Today I'm sat by this computer and my stomach is filled with cookie, cookies I never deserved. (Cookies I will never deserve.) I go back in time and wonder why I had them. It wasn't hunger or a craving, or anything in particular. I may not be bulimic, but I definitely have a disturbed take on food. I'm going to promise you something now, and I'll try not be proud of it. (A promise is only a hope.) I'm going to be beautiful one day, and by one day I mean one day very soon. I'm going to close my mouth and start viewing food as my enemy, because it is.

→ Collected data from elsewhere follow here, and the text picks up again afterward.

/-- A frame that a mapping of the presentation system holds: PRES by a leaf of either stage (R86, R94) (DESIGN CHOICE, log 36). -/
def State.pinnedFrame (s : State) (f : Nat) : Bool :=
  s.vfs.any fun e => (s.leaves2 e.1).any (fun a => decide (frameOf (s.readNat a 8) / 65536 = f) && bit (s.readNat a 8) 6)
    || (s.leaves1 e.1).any fun a => bit (s.readNat a 8) 6 && decide (s.frameAt e.1 (frameOf (s.readNat a 8) / 65536) = some f)

/-- A dirty line of a frame. -/
def LineEnt.dirtyOf (l : LineEnt) (f : Nat) : Bool := decide (l.line / 512 = f) && l.dirty

/-- A frame has dirty lines in its slices, or lines that are being written back. -/
def State.frameDirty (s : State) (f : Nat) : Bool :=
  (s.die (homeDie (65536 * f))).slices.any fun e => e.2.lines.any (fun l => l.dirtyOf f) || e.2.wbs.any fun l => decide (l / 512 = f)

/-- A slice that holds a dirty line of a frame has a free write-back entry. -/
def State.mayClean (s : State) (f : Nat) : Bool :=
  (s.die (homeDie (65536 * f))).slices.any fun e => e.2.lines.any (fun l => l.dirtyOf f) && decide (e.2.wbs.length < 16)

/-- A slice writes back dirty lines of a frame, as many as it has write-back entries for (R275). -/
def State.cleanSlice (s : State) (d f j : Nat) : State :=
  let x := s.slice d j
  let out := ((x.lines.filter fun l => l.dirtyOf f).map fun l => l.line).take (16 - x.wbs.length)
  let tidy := fun (l : LineEnt) => { l with dirty := l.dirty && !out.contains l.line }
  let s := s.setSlice d j { x with lines := x.lines.map tidy, wbs := x.wbs ++ out }
  out.foldl (fun s l => s.sendWriteBack d j l) s

/-- Lines of a frame that an L1 owns come back, and its dirty lines are written back as far as its slices can (R275, R410). -/
def State.cleanFrame (s : State) (f : Nat) : State :=
  let d := homeDie (65536 * f)
  let s := { s with l1own := s.l1own.filter fun o => decide (o.1 / 512 ≠ f) }
  ((s.die d).slices.map Prod.fst).foldl (fun s j => s.cleanSlice d f j) s

/-- The first step of a merge or retirement: the entries lose W, the translations go, and the write-back of the frames begins. -/
def State.openWindow (s : State) (w : MoveWindow) (frames : List Nat) : State :=
  let s := w.entries.foldl (fun s e => s.poke64 e.2.2.1 (e.2.2.2 - (if bit e.2.2.2 3 then 8 else 0))) s
  let s := { s with fwc := { s.fwc with window := some w } }
  let s := s.dropTlb fun t => t.stage2 && w.entries.any fun e => decide (t.vf = e.1)
  frames.foldl State.cleanFrame s

/-- Two pages that the sifter may merge: mapped to two frames, neither of them PRES, pinned or of an erased key (R104). -/
def State.maySift (s : State) (v ia1 ia2 a1 a2 : Nat) : Bool :=
  let e1 := s.readNat a1 8
  let e2 := s.readNat a2 8
  let f1 := frameOf e1 / 65536
  let f2 := frameOf e2 / 65536
  decide (a1 ≠ a2) && leafOk e1 && leafOk e2 && decide (f1 ≠ f2) && populated (65536 * f1) && populated (65536 * f2)
    && !s.pinnedFrame f1 && !s.pinnedFrame f2 && !s.presByStage1 v (ia1 / 65536) && !s.presByStage1 v (ia2 / 65536)
    && !s.noise.contains f1 && !s.noise.contains f2

/-- The last step of a merge: the second page's entry points at the first's frame, both have COW = 1, and the second's frame is
free for its virtual function again where nothing else maps it (R410). -/
def State.endMerge (s : State) (v : Nat) (w : MoveWindow) (p1 p2 e1 e2 a1 a2 : Nat) : State :=
  let f1 := frameOf e1 / 65536
  let f2 := frameOf e2 / 65536
  let lower := fun (e f : Nat) => f * 65536 + bits e 15 0 - (if bit e 3 then 8 else 0) + (if bit e 7 then 0 else 128)
  let s := (s.poke64 a1 (lower e1 f1)).poke64 a2 (lower e2 f1)
  let m1 := (v, p1, f1)
  let known := s.fwc.merged.filter fun m => decide (m ≠ m1) && !(decide (m.1 = v) && decide (m.2.1 = p2))
  let shared := known.any fun m => decide (m.1 = v) && decide (m.2.2 = f2)
  let s := { s with fwc := { s.fwc with merged := known ++ [m1, (v, p2, f1)], window := none } }
  let x := s.vf v
  let own := x.taken.any fun t => decide (t.1 = f1)
  let kept := if shared then x.taken else x.taken.filter fun t => decide (t.1 ≠ f2)
  let s := s.setVf v { x with
    allowance := if shared then x.allowance else x.allowance ++ [f2]
    taken := if own then kept ++ [(f1, p2)] else kept }
  s.dropTlb fun t => decide (t.vf = v) && t.stage2 && w.merge

/-- The sifter on the pages at `ia1` and `ia2` of the virtual function that SIFT_CTL names: it opens the merge; when it is executed
again it goes on writing back, and, once both frames are clean in memory, ends it: with one frame where the pages are alike and no
store has waited for them, else as they were. -/
def execSifterMerge (ia1 ia2 : Nat) (s : State) : Result :=
  let ctl := s.fwc.sift.toNat
  let v := bits ctl 14 8
  if !s.booted || s.clk.thermal ≠ .running then .refused (.notEnabled "SIFTER_MERGE")
  else
    match s.fwc.window with
    | some w =>
      match w.entries with
      | [(v, p1, a1, e1), (_, p2, a2, e2)] =>
        let frames := [frameOf e1 / 65536, frameOf e2 / 65536]
        if !w.merge || w.ia1 ≠ ia1 || w.ia2 ≠ ia2 then .refused (.notEnabled "SIFTER_MERGE")
        else if frames.any s.frameDirty then
          if frames.any s.mayClean then .next (frames.foldl State.cleanFrame s) else .refused (.notEnabled "SIFTER_MERGE")
        else if (s.fwc.holds.any fun h => decide (h.vf = v) && (decide (h.ia / 65536 = p1) || decide (h.ia / 65536 = p2)))
            || s.frameCells (frameOf e1 / 65536) ≠ s.frameCells (frameOf e2 / 65536) then .next (s.abandonMerge w)
        else .next (s.endMerge v w p1 p2 e1 e2 a1 a2)
      | _ => .refused (.notEnabled "SIFTER_MERGE")
    | none =>
      match (s.vf v).root2 with
      | none => .refused (.notEnabled "SIFTER_MERGE")
      | some root =>
        match s.leafAddr2 root ia1, s.leafAddr2 root ia2 with
        | some a1, some a2 =>
          if !bit ctl 0 || !((s.vf v).hpol.getLsbD 3) || !s.maySift v ia1 ia2 a1 a2 then .refused (.notEnabled "SIFTER_MERGE")
          else
            let e1 := s.readNat a1 8
            let e2 := s.readNat a2 8
            let w : MoveWindow :=
              { merge := true, ia1 := ia1, ia2 := ia2, frame := 0, spare := 0
                entries := [(v, ia1 / 65536, a1, e1), (v, ia2 / 65536, a2, e2)] }
            .next (s.openWindow w [frameOf e1 / 65536, frameOf e2 / 65536])
        | _, _ => .refused (.notEnabled "SIFTER_MERGE")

My body is big and it can't be much longer. I'm going to make a promise now, as of right now, as for forever. On the most ordinary evening, with nothing to make it remarkable, I am going to declare war. I am fighting this as of this very second, and I promise you, it will be so worth it. So I stretch my hand towards the drawer, and pick up the half empty pack of cookies, and I send them flying to the bin. Goodbye everything that isn't a step towards perfection. I make an oath to make this my biggest fight yet.
Thursday, August 11, 2011
Fight.
I'm going to write something that I won't be proud of. (I'll try, but not really.) My stomach is filled with things it does not deserve, the lack of hunger makes me feel guilty, and I want to turn back time. I starved myself for days before, I promised myself that it was worth it, I gave myself nicotine in exchange for the strength and kept going for just one more day. The days I gave in I punished myself by making myself throw it all up. Bulimia has become a very personal subject to me. But I am not bulimic. I'm just like an amateur who tries something new and gets hooked for a while. I sat by the toilet and told myself I didn't deserve better, I told myself words of hate, and then I promised myself a cigarette once my body would be empty again. The cigarette became the light at the end of a dark tunnel. (I can never give up smoking.) Thing's are different today, a good different, but to me, everything is dark. Because I kept my promise, it really was worth it in the end. The end may not justify the means but for me it certainly did. It made me more beautiful, not on the inside (my insides are torn), but on the outside. There's something odd about all of this, I wonder if that's the real reason people hold on. It makes me feel special, like I have some sort of secret in my pocket and no one else can own it, it's mine, and it gives me a purpose, it makes me feel important.